The United Nations Association Film Festival (UNAFF) is an international documentary film festival. It was founded by Jasmina Bojic, a Stanford educator and film critic, in 1998 to honor the 50th anniversary of the Universal Declaration of Human Rights. The festival showcases documentaries related to human rights and social issues/solutions and holds discussion forums with experts on the topics. 

The festival takes place annually in October in Palo Alto, East Palo Alto, San Francisco, and at Stanford University, spanning about 11 days.

History 

UNAFF was founded in 1998 by Jasmina Bojic, a lecturer at Stanford University in International Relations and winner of the UNESCO Fellini Medal in 2014 for her contribution in promotion of Universal Declaration of Human Rights through documentary films.  

While the festival supports the goal of United Nations, it is an independent project of UNA-USA and is an independent entity both financially and in governance. 
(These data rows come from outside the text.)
theorem State.startRun_busy {s : State} (h : s.phase ≠ .idle) : s.startRun = s.raiseErrBusy := by
  simp [State.startRun, s.busy_iff.2 h]

theorem State.startRun_rejected {s : State} (h : s.phase = .idle)
    (hl : s.msgCap.bytes < s.len.toNat) : s.startRun = s.clearDone.raiseErrLen := by
  simp [State.startRun, s.busy_false_iff.2 h, hl]

theorem State.startRun_accepted {s : State} (h : s.phase = .idle)
    (hl : s.len.toNat ≤ s.msgCap.bytes) : s.startRun = s.clearDone.beginRun := by
  simp [State.startRun, s.busy_false_iff.2 h, Nat.not_lt.2 hl]

theorem State.writeLen_busy {s : State} (h : s.phase ≠ .idle) (d : Word) :
    s.writeLen d = s.raiseErrBusy := by
  simp [State.writeLen, s.busy_iff.2 h]

theorem State.writeLen_idle {s : State} (h : s.phase = .idle) (d : Word) :
    s.writeLen d = s.setLen d := by
  simp [State.writeLen, s.busy_false_iff.2 h]

theorem State.writeWindow_beyond {s : State} {i : BitVec 29}
    (h : s.msgCap.bytes < 4 * i.toNat + 4) (d : Word) : s.writeWindow i d = s := by
  simp [State.writeWindow, State.inCapacity, h]

theorem State.writeWindow_busy {s : State} {i : BitVec 29}
    (h : 4 * i.toNat + 4 ≤ s.msgCap.bytes) (hb : s.phase ≠ .idle) (d : Word) :
    s.writeWindow i d = s.raiseErrBusy := by
  simp [State.writeWindow, State.inCapacity, Nat.not_lt.2 h, s.busy_iff.2 hb]

theorem State.writeWindow_idle {s : State} {i : BitVec 29}
    (h : 4 * i.toNat + 4 ≤ s.msgCap.bytes) (hb : s.phase = .idle) (d : Word) :
    s.writeWindow i d = s.writeMsgWord i d := by
  simp [State.writeWindow, State.inCapacity, Nat.not_lt.2 h, s.busy_false_iff.2 hb]

/-! ### The three answers of an access that may be rejected -/

theorem State.startRun_cases (s : State) :
    (s.phase ≠ .idle ∧ s.startRun = s.raiseErrBusy) ∨
    (s.phase = .idle ∧ s.msgCap.bytes < s.len.toNat ∧ s.startRun = s.clearDone.raiseErrLen) ∨
    (s.phase = .idle ∧ s.len.toNat ≤ s.msgCap.bytes ∧ s.startRun = s.clearDone.beginRun) := by
  by_cases h : s.phase = .idle
  · rcases Nat.lt_or_ge s.msgCap.bytes s.len.toNat with hl | hl
    · exact .inr (.inl ⟨h, hl, State.startRun_rejected h hl⟩)
    · exact .inr (.inr ⟨h, hl, State.startRun_accepted h hl⟩)
  · exact .inl ⟨h, State.startRun_busy h⟩

theorem State.writeLen_cases (s : State) (d : Word) :
    (s.phase ≠ .idle ∧ s.writeLen d = s.raiseErrBusy) ∨
    (s.phase = .idle ∧ s.writeLen d = s.setLen d) := by
  by_cases h : s.phase = .idle
  · exact .inr ⟨h, State.writeLen_idle h d⟩
  · exact .inl ⟨h, State.writeLen_busy h d⟩

theorem State.writeWindow_cases (s : State) (i : BitVec 29) (d : Word) :
    (s.msgCap.bytes < 4 * i.toNat + 4 ∧ s.writeWindow i d = s) ∨
    (4 * i.toNat + 4 ≤ s.msgCap.bytes ∧ s.phase ≠ .idle ∧ s.writeWindow i d = s.raiseErrBusy) ∨
    (4 * i.toNat + 4 ≤ s.msgCap.bytes ∧ s.phase = .idle ∧
      s.writeWindow i d = s.writeMsgWord i d) := by
  rcases Nat.lt_or_ge s.msgCap.bytes (4 * i.toNat + 4) with hl | hl
  · exact .inl ⟨hl, State.writeWindow_beyond hl d⟩
  · by_cases h : s.phase = .idle
    · exact .inr (.inr ⟨hl, h, State.writeWindow_idle hl h d⟩)
    · exact .inr (.inl ⟨hl, h, State.writeWindow_busy hl h d⟩)

/-! ### Host operations -/

/-- Every host operation answers a next state, one of six kinds. -/
theorem hostOp_cases {i : Instr} (hi : selectingPhase i = none) (s : State) :
    ∃ t, exec i s = .next t ∧
      ((∃ d, t = s.readReturns d) ∨ t = s.writeReturns ∨
       (∃ d, i = .wrCtrlClear d ∧ t = s.clearRun.writeReturns) ∨
       (∃ d, i = .wrCtrlStart d ∧ t = s.startRun.writeReturns) ∨
       (∃ d, i = .wrLen d ∧ t = (s.writeLen d).writeReturns) ∨
       (∃ n d, i = .wrMsg n d ∧ t = (s.writeWindow n d).writeReturns)) := by
  cases i <;> first
    | simp [selectingPhase] at hi; done
    | exact ⟨_, rfl, .inl ⟨_, rfl⟩⟩
    | exact ⟨_, rfl, .inr (.inl rfl)⟩
    | exact ⟨_, rfl, .inr (.inr (.inl ⟨_, rfl, rfl⟩))⟩
    | exact ⟨_, rfl, .inr (.inr (.inr (.inl ⟨_, rfl, rfl⟩)))⟩
    | exact ⟨_, rfl, .inr (.inr (.inr (.inr (.inl ⟨_, rfl, rfl⟩))))⟩
    | exact ⟨_, rfl, .inr (.inr (.inr (.inr (.inr ⟨_, _, rfl, rfl⟩))))⟩

/-- A host access decodes to a host operation. -/
theorem selectingPhase_decodeAccess (a : Access) : selectingPhase (decodeAccess a) = none := by
  have hr : ∀ r off, selectingPhase (decodeRegisterRead r off) = none := by
    intro r off; unfold decodeRegisterRead; (repeat' split) <;> rfl
  have hw : ∀ r off d, selectingPhase (decodeRegisterWrite r off d) = none := by
    intro r off d; unfold decodeRegisterWrite decodeCtrlWrite; (repeat' split) <;> rfl
  cases a <;> simp only [decodeAccess] <;> split <;> first | rfl | exact hr _ _ | exact hw _ _ _

/-! ### Sequencer steps -/

@[simp] theorem decodePhase_codeOfPhase (p : Phase) :
    decodePhase (codeOfPhase p) = stepOfPhase p := by
  cases p <;> rfl

/-- A turn of the core answers a next state: nothing in IDLE, else the step of the phase. -/
theorem coreTurn_cases (s : State) :
    (s.phase = .idle ∧ coreTurn s = .next s) ∨
    (s.phase = .load ∧ coreTurn s = .next s.afterLoad) ∨
    (s.phase = .expand ∧ coreTurn s = .next s.afterExpand) ∨
    (s.phase = .round ∧ coreTurn s = .next s.afterRound) ∨
    (s.phase = .accum ∧ coreTurn s = .next s.afterAccum) ∨
    (s.phase = .final ∧ coreTurn s = .next s.afterFinal) := by
  cases h : s.phase <;>
    simp [coreTurn, h, stepOfPhase, exec, execStepLoad, execStepExpand, execStepRound,
      execStepAccum, execStepFinal]

theorem coreTurn_idle {s : State} (h : s.phase = .idle) : coreTurn s = .next s := by
  rcases coreTurn_cases s with c | c | c | c | c | c <;> simp_all

theorem coreTurn_load {s : State} (h : s.phase = .load) : coreTurn s = .next s.afterLoad := by
  rcases coreTurn_cases s with c | c | c | c | c | c <;> simp_all

theorem coreTurn_expand {s : State} (h : s.phase = .expand) :
    coreTurn s = .next s.afterExpand := by
  rcases coreTurn_cases s with c | c | c | c | c | c <;> simp_all

theorem coreTurn_round {s : State} (h : s.phase = .round) : coreTurn s = .next s.afterRound := by
  rcases coreTurn_cases s with c | c | c | c | c | c <;> simp_all

theorem coreTurn_accum {s : State} (h : s.phase = .accum) : coreTurn s = .next s.afterAccum := by
  rcases coreTurn_cases s with c | c | c | c | c | c <;> simp_all

theorem coreTurn_final {s : State} (h : s.phase = .final) : coreTurn s = .next s.afterFinal := by
  rcases coreTurn_cases s with c | c | c | c | c | c <;> simp_all

/-- A sequencer step that answers was enabled, and is the core's turn. -/
theorem execStep_next {i : Instr} {p : Phase} (hp : selectingPhase i = some p) {s t : State}
    (h : exec i s = .next t) : s.phase = p ∧ coreTurn s = .next t := by
  cases i <;> simp only [selectingPhase, reduceCtorEq, Option.some.injEq] at hp <;> subst hp <;>
    simp only [exec, execStepLoad, execStepExpand, execStepRound, execStepAccum,
      execStepFinal] at h <;> split at h <;>
    first
    | (simp at h; done)
    | rename_i hs; refine ⟨hs, h ▸ ?_⟩
      first
      | exact coreTurn_load hs
      | exact coreTurn_expand hs
      | exact coreTurn_round hs
      | exact coreTurn_accum hs
      | exact coreTurn_final hs

/-- What a host operation that answers left. -/
theorem hostOp_next {i : Instr} (hi : selectingPhase i = none) {s t : State}
    (h : exec i s = .next t) :
    (∃ d, t = s.readReturns d) ∨ t = s.writeReturns ∨
    (∃ d, i = .wrCtrlClear d ∧ t = s.clearRun.writeReturns) ∨
    (∃ d, i = .wrCtrlStart d ∧ t = s.startRun.writeReturns) ∨
    (∃ d, i = .wrLen d ∧ t = (s.writeLen d).writeReturns) ∨
    (∃ n d, i = .wrMsg n d ∧ t = (s.writeWindow n d).writeReturns) := by
  obtain ⟨t', ht, hc⟩ := hostOp_cases hi s
  rw [h] at ht
  exact Host.Outcome.next.inj ht ▸ hc

/-- What a turn of the core left. -/
theorem coreTurn_next {s t : State} (h : coreTurn s = .next t) :
    (s.phase = .idle ∧ t = s) ∨ (s.phase = .load ∧ t = s.afterLoad) ∨
    (s.phase = .expand ∧ t = s.afterExpand) ∨ (s.phase = .round ∧ t = s.afterRound) ∨
    (s.phase = .accum ∧ t = s.afterAccum) ∨ (s.phase = .final ∧ t = s.afterFinal) := by
  rcases coreTurn_cases s with c | c | c | c | c | c <;> obtain ⟨hp, c⟩ := c <;> rw [c] at h <;>
    obtain rfl := Host.Outcome.next.inj h <;> simp [hp]

/-! ### The loops over t and over the blocks -/

theorem State.advance_last {s : State} (h : s.t = 63) (p : Phase) :
    (s.advance p).t = 0 ∧ (s.advance p).phase = p := by
  simp [State.advance, h]

theorem State.advance_next {s : State} (h : s.t.val < 63) (p : Phase) :
    (s.advance p).t.val = s.t.val + 1 ∧ (s.advance p).phase = s.phase := by
  have hne : s.t ≠ 63 := by intro hc; rw [hc] at h; exact absurd h (by decide)
  simp only [State.advance, hne, if_false, and_true]
  rw [Fin.val_add_one_of_lt']
  exact Nat.lt_of_lt_of_le (Nat.succ_lt_succ h) (by decide)

theorem State.afterExpand_last {s : State} (h : s.t = 63) :
    s.afterExpand.t = 0 ∧ s.afterExpand.phase = .round :=
  State.advance_last (s := { s with w := s.w.set s.t (expandWord s.w s.t) }) h .round

theorem State.afterExpand_next {s : State} (h : s.t.val < 63) :
    s.afterExpand.t.val = s.t.val + 1 ∧ s.afterExpand.phase = s.phase :=
  State.advance_next (s := { s with w := s.w.set s.t (expandWord s.w s.t) }) h .round

theorem State.afterRound_last {s : State} (h : s.t = 63) :
    s.afterRound.t = 0 ∧ s.afterRound.phase = .accum :=
  State.advance_last (s := { s with v := roundStep s.t.val s.v (s.w.get s.t) }) h .accum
The festival has continuously been taking place since 1998 and has become one of the oldest solely documentary film festivals in the United States.

In 2020, the festival took place online for the first time due to COVID-19 circumstances.
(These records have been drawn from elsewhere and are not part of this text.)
theorem padTotal_mod (L : Nat) : padTotal L % 64 = 0 := (padLen_bounds L).2.2

theorem blockCount_mul (L : Nat) : blockCount L * 64 = padTotal L :=
  Nat.div_mul_cancel (Nat.dvd_of_mod_eq_zero (padTotal_mod L))

/-- Settles O40: whole blocks by `padTotal_mod`, the difference T(L) - L is `padLen L`, and there is
at least one block. -/
theorem paddedLengthIsWholeBlocks : Obligations.PaddedLengthIsWholeBlocks := by
  refine ⟨fun L => ?_, blockCount_eq 55, blockCount_eq 56⟩
  obtain ⟨hlow, hhigh, -⟩ := padLen_bounds L
  have hdiff : padTotal L - L = padLen L := Nat.add_sub_cancel_left _ _
  have hfull : 64 ≤ padTotal L := by
    have := blockCount_mul L
    have := blockCount_pos L
    omega
  exact ⟨padTotal_eq L, padTotal_mod L, hfull, hdiff ▸ hlow, hdiff ▸ hhigh, blockCount_mul L,
    blockCount_eq L, blockCount_pos L⟩

/-! ### The bytes of the PaddedMessage, part by part (R70, R71) -/

theorem padByte_message (m : Nat → Byte) {L i : Nat} (h : i < L) : padByte m L i = m i := if_pos h

theorem padByte_marker (m : Nat → Byte) (L : Nat) : padByte m L L = 0x80#8 := by
  simp [padByte]

theorem padByte_zeros (m : Nat → Byte) {L k : Nat} (h : k < padLen L - 9) :
    padByte m L (L + 1 + k) = 0x00#8 := by
  have hend : L + 1 + k < padTotal L - 8 := by rw [padTotal_eq_parts]; omega
  rw [padByte, if_neg (by omega), if_neg (by omega), if_pos hend]

theorem padByte_lengthField (m : Nat → Byte) {L k : Nat} (h : k < 8) :
    padByte m L (L + 1 + (padLen L - 9) + k) = byteBE64 (lengthField L) k := by
  have hstart : padTotal L - 8 = L + 1 + (padLen L - 9) := by rw [padTotal_eq_parts]; omega
  rw [padByte, if_neg (by omega), if_neg (by omega), hstart, if_neg (by omega),
    if_pos (by rw [padTotal_eq_parts]; omega), Nat.add_sub_cancel_left]

/-! ### The PaddedMessage as a list (R72) -/

/-- Bytes a .. a + n - 1 of the PaddedMessage. -/
def padSlice (m : Nat → Byte) (L a n : Nat) : List Byte :=
  (List.range n).map fun k => padByte m L (a + k)

theorem padSlice_add (m : Nat → Byte) (L a n k : Nat) :
    padSlice m L a (n + k) = padSlice m L a n ++ padSlice m L (a + n) k := by
  simp [padSlice, List.range_add, Nat.add_assoc]

theorem padMessage_eq_padSlice (m : List Byte) :
    padMessage m = padSlice (fun i => m.getD i 0#8) m.length 0 (padTotal m.length) := by
  simp [padMessage, padSlice]

theorem padSlice_message (m : List Byte) :
    padSlice (fun i => m.getD i 0#8) m.length 0 m.length = m := by
  refine List.ext_getElem (by simp [padSlice]) fun i _ hi => ?_
  simp only [padSlice, List.getElem_map, List.getElem_range, Nat.zero_add]
  rw [padByte_message _ hi, List.getD_eq_getElem m 0#8 hi]

theorem padSlice_marker (m : Nat → Byte) (L : Nat) : padSlice m L L 1 = [0x80#8] :=
  congrArg (fun b => [b]) (padByte_marker m L)

theorem padSlice_zeros (m : Nat → Byte) (L : Nat) :
    padSlice m L (L + 1) (padLen L - 9) = List.replicate (padLen L - 9) 0x00#8 := by
  refine List.eq_replicate_iff.2 ⟨by simp [padSlice], fun b hb => ?_⟩
  obtain ⟨k, hk, rfl⟩ := List.mem_map.1 hb
  exact padByte_zeros m (List.mem_range.1 hk)

theorem padSlice_lengthField (m : Nat → Byte) (L : Nat) :
    padSlice m L (L + 1 + (padLen L - 9)) 8 = bytesBE64 (lengthField L) :=
  List.map_congr_left fun _ hk => padByte_lengthField m (List.mem_range.1 hk)

theorem lengthField_toNat (L : Nat) : (lengthField L).toNat = 8 * L % 2 ^ 64 :=
  BitVec.toNat_ofNat _ _

/-- Settles O41: `padTotal_eq_parts` cuts the PaddedMessage into its four parts, and each part is
one of the `padSlice` lemmas. -/
theorem paddedMessageLayout : Obligations.PaddedMessageLayout := by
  intro m
  refine ⟨lengthField m.length, lengthField_toNat m.length, ?_⟩
  rw [padMessage_eq_padSlice, padTotal_eq_parts]
  simp only [padSlice_add, Nat.zero_add, padSlice_message, padSlice_marker, padSlice_zeros,
    padSlice_lengthField, List.append_assoc, List.cons_append, List.nil_append]

end Sys2Proof.Machine

namespace Sys2Proof.Machine

/-! ### The bytes of a slice -/

@[simp] theorem padSlice_length (m : Nat → Byte) (L a n : Nat) : (padSlice m L a n).length = n := by
  simp [padSlice]

theorem padSlice_getD (m : Nat → Byte) {L a n k : Nat} (h : k < n) :
    (padSlice m L a n).getD k 0#8 = padByte m L (a + k) := by
  rw [List.getD_eq_getElem _ _ (by simpa using h)]
  simp [padSlice]

/-! ### The blocks (R75, R76) -/

/-- Block n is what p has after its first n blocks, cut at 64 bytes. -/
theorem flatMap_blockOf (p : List Byte) (n : Nat) :
    (List.range n).flatMap (blockOf p) = p.take (64 * n) := by
  induction n with
  | zero => rfl
  | succ n ih =>
    rw [List.range_succ, List.flatMap_append, ih, List.flatMap_singleton, Nat.mul_succ,
      List.take_add, blockOf]

theorem padMessage_length (m : List Byte) : (padMessage m).length = padTotal m.length := by
  simp [padMessage]

theorem flatMap_blockOf_padMessage (m : List Byte) :
    (List.range (blockCount m.length)).flatMap (blockOf (padMessage m)) = padMessage m := by
  rw [flatMap_blockOf, Nat.mul_comm, blockCount_mul, ← padMessage_length, List.take_length]

/-- Block j is bytes 64j .. 64j + 63 of the PaddedMessage: the blocks before it and the bytes after
it are cut off. -/
theorem blockOf_padMessage {m : List Byte} {j : Nat} (h : j < blockCount m.length) :
    blockOf (padMessage m) j = padSlice (fun n => m.getD n 0#8) m.length (64 * j) 64 := by
  obtain ⟨r, hr⟩ : ∃ r, padTotal m.length = 64 * j + (64 + r) :=
    ⟨padTotal m.length - (64 * j + 64), by have := blockCount_mul m.length; omega⟩
  rw [blockOf, padMessage_eq_padSlice, hr, padSlice_add, padSlice_add, Nat.zero_add,
    List.drop_left' (padSlice_length ..), List.take_left' (padSlice_length ..)]

/-- Settles O42: the blocks end to end by `flatMap_blockOf_padMessage`; a block is a slice of the
PaddedMessage by `blockOf_padMessage`, and byte 4i + k of the slice is byte 64j + 4i + k. -/
theorem blocksAndTheirWords : Obligations.BlocksAndTheirWords := by
  refine fun m => ⟨flatMap_blockOf_padMessage m, fun j i hj hi => ?_⟩
  have hbyte : ∀ k, k < 4 → (blockOf (padMessage m) j).getD (4 * i + k) 0#8
      = padByte (fun n => m.getD n 0#8) m.length (64 * j + 4 * i + k) := fun k hk => by
    rw [blockOf_padMessage hj, padSlice_getD _ (by omega), Nat.add_assoc]
  refine ⟨by rw [blockOf_padMessage hj, padSlice_length], ?_⟩
  rw [blockWord, hbyte 1 (by decide), hbyte 2 (by decide), hbyte 3 (by decide)]
  exact congrArg (be32 · _ _ _) (hbyte 0 (by decide)).symm

end Sys2Proof.Machine

namespace Sys2Proof.Machine

/-! ### The schedule of a block (R80, R81) -/

/-- Settles O43: the first sixteen words by `scheduleWord_low`; word t + 16 is at or above 16, where
`scheduleWord_high` reads the words 2, 7, 15 and 16 places back. -/
theorem scheduleFollowsItsRecurrence : Obligations.ScheduleFollowsItsRecurrence := by
  refine fun b => ⟨fun t ht => scheduleWord_low b ht, fun t => ?_⟩
  calc scheduleWord b (t + 16)
      = expandSum (scheduleWord b (t + 14)) (scheduleWord b (t + 9)) (scheduleWord b (t + 1))
          (scheduleWord b t) := scheduleWord_high b (Nat.le_add_left 16 t)
    _ = _ := rfl

end Sys2Proof.Machine

namespace Sys2Proof.Machine

/-! ### The bits of Ch and Maj (R85, R86) -/

/-- Where e has 1 the second conjunction is 0, where e has 0 the first one is. The premise on i is
for the complement, which has no bit at 32 and above. -/
theorem ch_getLsbD (e f g : Word) {i : Nat} (hi : i < 32) :
    (ch e f g).getLsbD i = if e.getLsbD i then f.getLsbD i else g.getLsbD i := by
  rw [ch, BitVec.getLsbD_xor, BitVec.getLsbD_and, BitVec.getLsbD_and, BitVec.getLsbD_not,
    decide_eq_true hi]
  cases e.getLsbD i with
  | true => simp
  | false => simp

theorem maj_getLsbD (a b c : Word) (i : Nat) :
    (maj a b c).getLsbD i =
      ((a.getLsbD i && b.getLsbD i) ^^ (a.getLsbD i && c.getLsbD i) ^^
        (b.getLsbD i && c.getLsbD i)) := by
  rw [maj, BitVec.getLsbD_xor, BitVec.getLsbD_xor, BitVec.getLsbD_and, BitVec.getLsbD_and,
    BitVec.getLsbD_and]

/-- Maj's exclusive or of pairs is the majority: two ones make one pair, three make three pairs, and
both numbers are odd. -/
theorem pairs_xor_iff_two_le : ∀ x y z : Bool,
    ((x && y) ^^ (x && z) ^^ (y && z)) = true ↔ 2 ≤ x.toNat + y.toNat + z.toNat := by
  decide

/-- Settles O38: Ch by `ch_getLsbD`; a bit of Maj is the exclusive or of the three pairs of bits
(`maj_getLsbD`), which is their majority (`pairs_xor_iff_two_le`). -/
theorem chooseAndMajorityBitByBit : Obligations.ChooseAndMajorityBitByBit := by
  refine fun a b c i hi => ⟨ch_getLsbD a b c hi, ?_⟩
  rw [maj_getLsbD]
  exact pairs_xor_iff_two_le _ _ _

end Sys2Proof.Machine

namespace Sys2Proof.Machine

/-! ### The bytes of an assembled digest (R92) -/

@[simp] theorem bytesBE32_length (w : Word) : (bytesBE32 w).length = 4 := rfl

theorem assemble_length (hs : Words8) : (assemble hs).length = 32 := by
  calc (assemble hs).length
      = (hs.toList.map fun w => (bytesBE32 w).length).sum := List.length_flatMap
    _ = hs.toList.length * 4 := by
      simp only [bytesBE32_length, List.map_const', List.sum_replicate, smul_eq_mul]
    _ = 32 := by rw [Vector.length_toList]

/-- Settles O44: the length by `assemble_length`, also for a message, whose digest is an assembled
HashState; byte 4k + m is lane m of word k (`assemble_getElem?`), whose number is `lane_toNat`. -/
theorem digestBytesInStateOrder : Obligations.DigestBytesInStateOrder :=
  ⟨fun hs => ⟨assemble_length hs, fun k m hm =>
      ⟨lane (hs.get k) m, assemble_getElem? hs k hm, lane_toNat (hs.get k) m⟩⟩,
    fun _ => assemble_length _⟩

end Sys2Proof.Machine

namespace Sys2Proof.Machine

/-! ### The sequencer steps, one by one -/

/-- Settles O8: a step is a turn of the core or the first turn to come, and every turn answers. -/
theorem everyStepAnswersANextState : Obligations.EveryStepAnswersANextState := by
  intro s
  rcases step_cases s with ⟨-, h⟩ | ⟨u, us, -, h⟩ <;> rw [h]
  · exact takeTurn_next .core s
  · exact takeTurn_next u (s.withTurns us)

/-- Settles O32: the words by `State.loadedSchedule_low` and `State.loadedSchedule_high`. -/
theorem loadStepLoadsTheBlock : Obligations.LoadStepLoadsTheBlock := by
  intro s hp
  exact ⟨s.afterLoad, if_pos hp, s.loadedSchedule_low, s.loadedSchedule_high, rfl, rfl, rfl, rfl⟩

/-- The loop over t writes t and the phase alone. -/
theorem State.advance_frame (s : State) (p : Phase) :
    { s.advance p with t := s.t, phase := s.phase } = s := by
  unfold State.advance
  split <;> rfl

theorem State.afterExpand_frame (s : State) :
    { s.afterExpand with w := s.w, t := s.t, phase := s.phase } = s :=
  congrArg (fun r : State => { r with w := s.w })
    ({ s with w := s.w.set s.t (expandWord s.w s.t) : State }.advance_frame .round)

theorem State.afterRound_frame (s : State) :
    { s.afterRound with v := s.v, t := s.t, phase := s.phase } = s :=
  congrArg (fun r : State => { r with v := s.v })
    ({ s with v := roundStep s.t.val s.v (s.w.get s.t) : State }.advance_frame .accum)

theorem State.afterAccum_frame (s : State) :
    { s.afterAccum with hs := s.hs, j := s.j, phase := s.phase } = s := by
  unfold State.afterAccum
  split <;> rfl

/-- The index before t by n, named as a number. -/
theorem index_sub_eq {t a n : Fin 64} (h : a.val + n.val = t.val) : t - n = a :=
  Fin.ext (by rw [index_sub (by omega)]; omega)

/-- Settles O33: W[t] is `expandWord`, whose four indices are named by `index_sub_eq`. -/
theorem expandStepComputesOneScheduleWord : Obligations.ExpandStepComputesOneScheduleWord := by
  intro s hp _
  refine ⟨s.afterExpand, if_pos hp, fun a b c d ha hb hc hd => ?word, fun i hi => ?other,
    fun h63 => State.afterExpand_last (Fin.ext h63), fun hlt => ?next, s.afterExpand_frame⟩
  case word =>
    rw [State.afterExpand_w, schedule_get_set, if_pos rfl, expandWord, index_sub_eq (n := 2) ha,
      index_sub_eq (n := 7) hb, index_sub_eq (n := 15) hc, index_sub_eq (n := 16) hd]
    rfl
  case other => rw [State.afterExpand_w, schedule_get_set, if_neg hi]
  case next =>
    obtain ⟨ht, hphase⟩ := State.afterExpand_next hlt
    exact ⟨ht, hphase.trans hp⟩

/-- Settles O34: the eight working variables are the entries of `roundStep` (R89). -/
theorem roundStepRunsOneRound : Obligations.RoundStepRunsOneRound := by
  intro s hp
  refine ⟨s.afterRound, roundT1 s.t.val s.v (s.w.get s.t), roundT2 s.v, if_pos hp, rfl, rfl, ?_⟩
  rw [State.afterRound_v]
  refine ⟨rfl, rfl, rfl, rfl, rfl, rfl, rfl, rfl,
    fun h63 => State.afterRound_last (Fin.ext h63), fun hlt => ?_, s.afterRound_frame⟩
  obtain ⟨ht, hphase⟩ := State.afterRound_next hlt
  exact ⟨ht, hphase.trans hp⟩

theorem addWords_get (h v : Words8) (i : Fin 8) : (addWords h v).get i = h.get i + v.get i := by
  fin_cases i <;> rfl

/-- Settles O35: the sums by `addWords_get`, and the two ways of the block loop. -/
theorem accumStepAddsAndLoops : Obligations.AccumStepAddsAndLoops := by
  intro s hp
  refine ⟨s.afterAccum, if_pos hp, fun i => ?_, State.afterAccum_more, State.afterAccum_end,
    s.afterAccum_frame⟩
  rw [State.afterAccum_hs, addWords_get, BitVec.toNat_add]

/-- Settles O36: STEP_FINAL writes three elements, and BUSY is `phase ≠ .idle`. -/
theorem finalStepWritesTheDigest : Obligations.FinalStepWritesTheDigest :=
  fun s hp => ⟨s.afterFinal, if_pos hp, fun _ => rfl, rfl, rfl, rfl, rfl⟩

end Sys2Proof.Machine

namespace Sys2Proof.Machine

/-! ### Where a run stands -/

/-- The number of core steps of its run that a state has behind it, by its phase, j and t: a block
takes 114 (one LOAD, 48 EXPAND, 64 ROUND, one ACCUM), and STEP_FINAL comes after the last (R104). -/
def State.stepsDone (s : State) : Nat :=
  match s.phase with
  | .load   => 114 * s.j
  | .expand => 114 * s.j + (s.t.val - 15)
  | .round  => 114 * s.j + 49 + s.t.val
  | .accum  => 114 * s.j + 113
  | .final  => 114 * blockCount s.len.toNat
  | .idle   => 114 * blockCount s.len.toNat + 1

theorem State.stepsDone_load {s : State} (hp : s.phase = .load) : s.stepsDone = 114 * s.j := by
  rw [State.stepsDone, hp]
The theme of the 2022 UNAFF is "Reflections," and its dates are October 20-30, 2022.

Festival and selection 
Every year, the festival has a theme which emphasizes a particular topic. These have included Education, Globalization, Health, Environment, Sustainability, Refugees, War, and Peace. The film submission process begins in January, and the selection process takes place during June each year. The selection process is quite competitive (for the year 2020, there were only 60 films selected out of the 600 submitted and reviewed by the jury). UNAFF has screened films which later won major awards (8 Academy Award winners and 30 Academy Award-nominated documentaries). There are round panel discussions with prominent experts, filmmakers, and community members to discuss challenging issues and solutions.

Awards 
UNAFF is a juried film festival whose entries are viewed and selected by a dedicated group of jurors coming from various walks of life, age groups, and backgrounds – from film experts and academics to community members, students, and interested professionals – who review and discuss the submitted films and decide which ones will be screened in October.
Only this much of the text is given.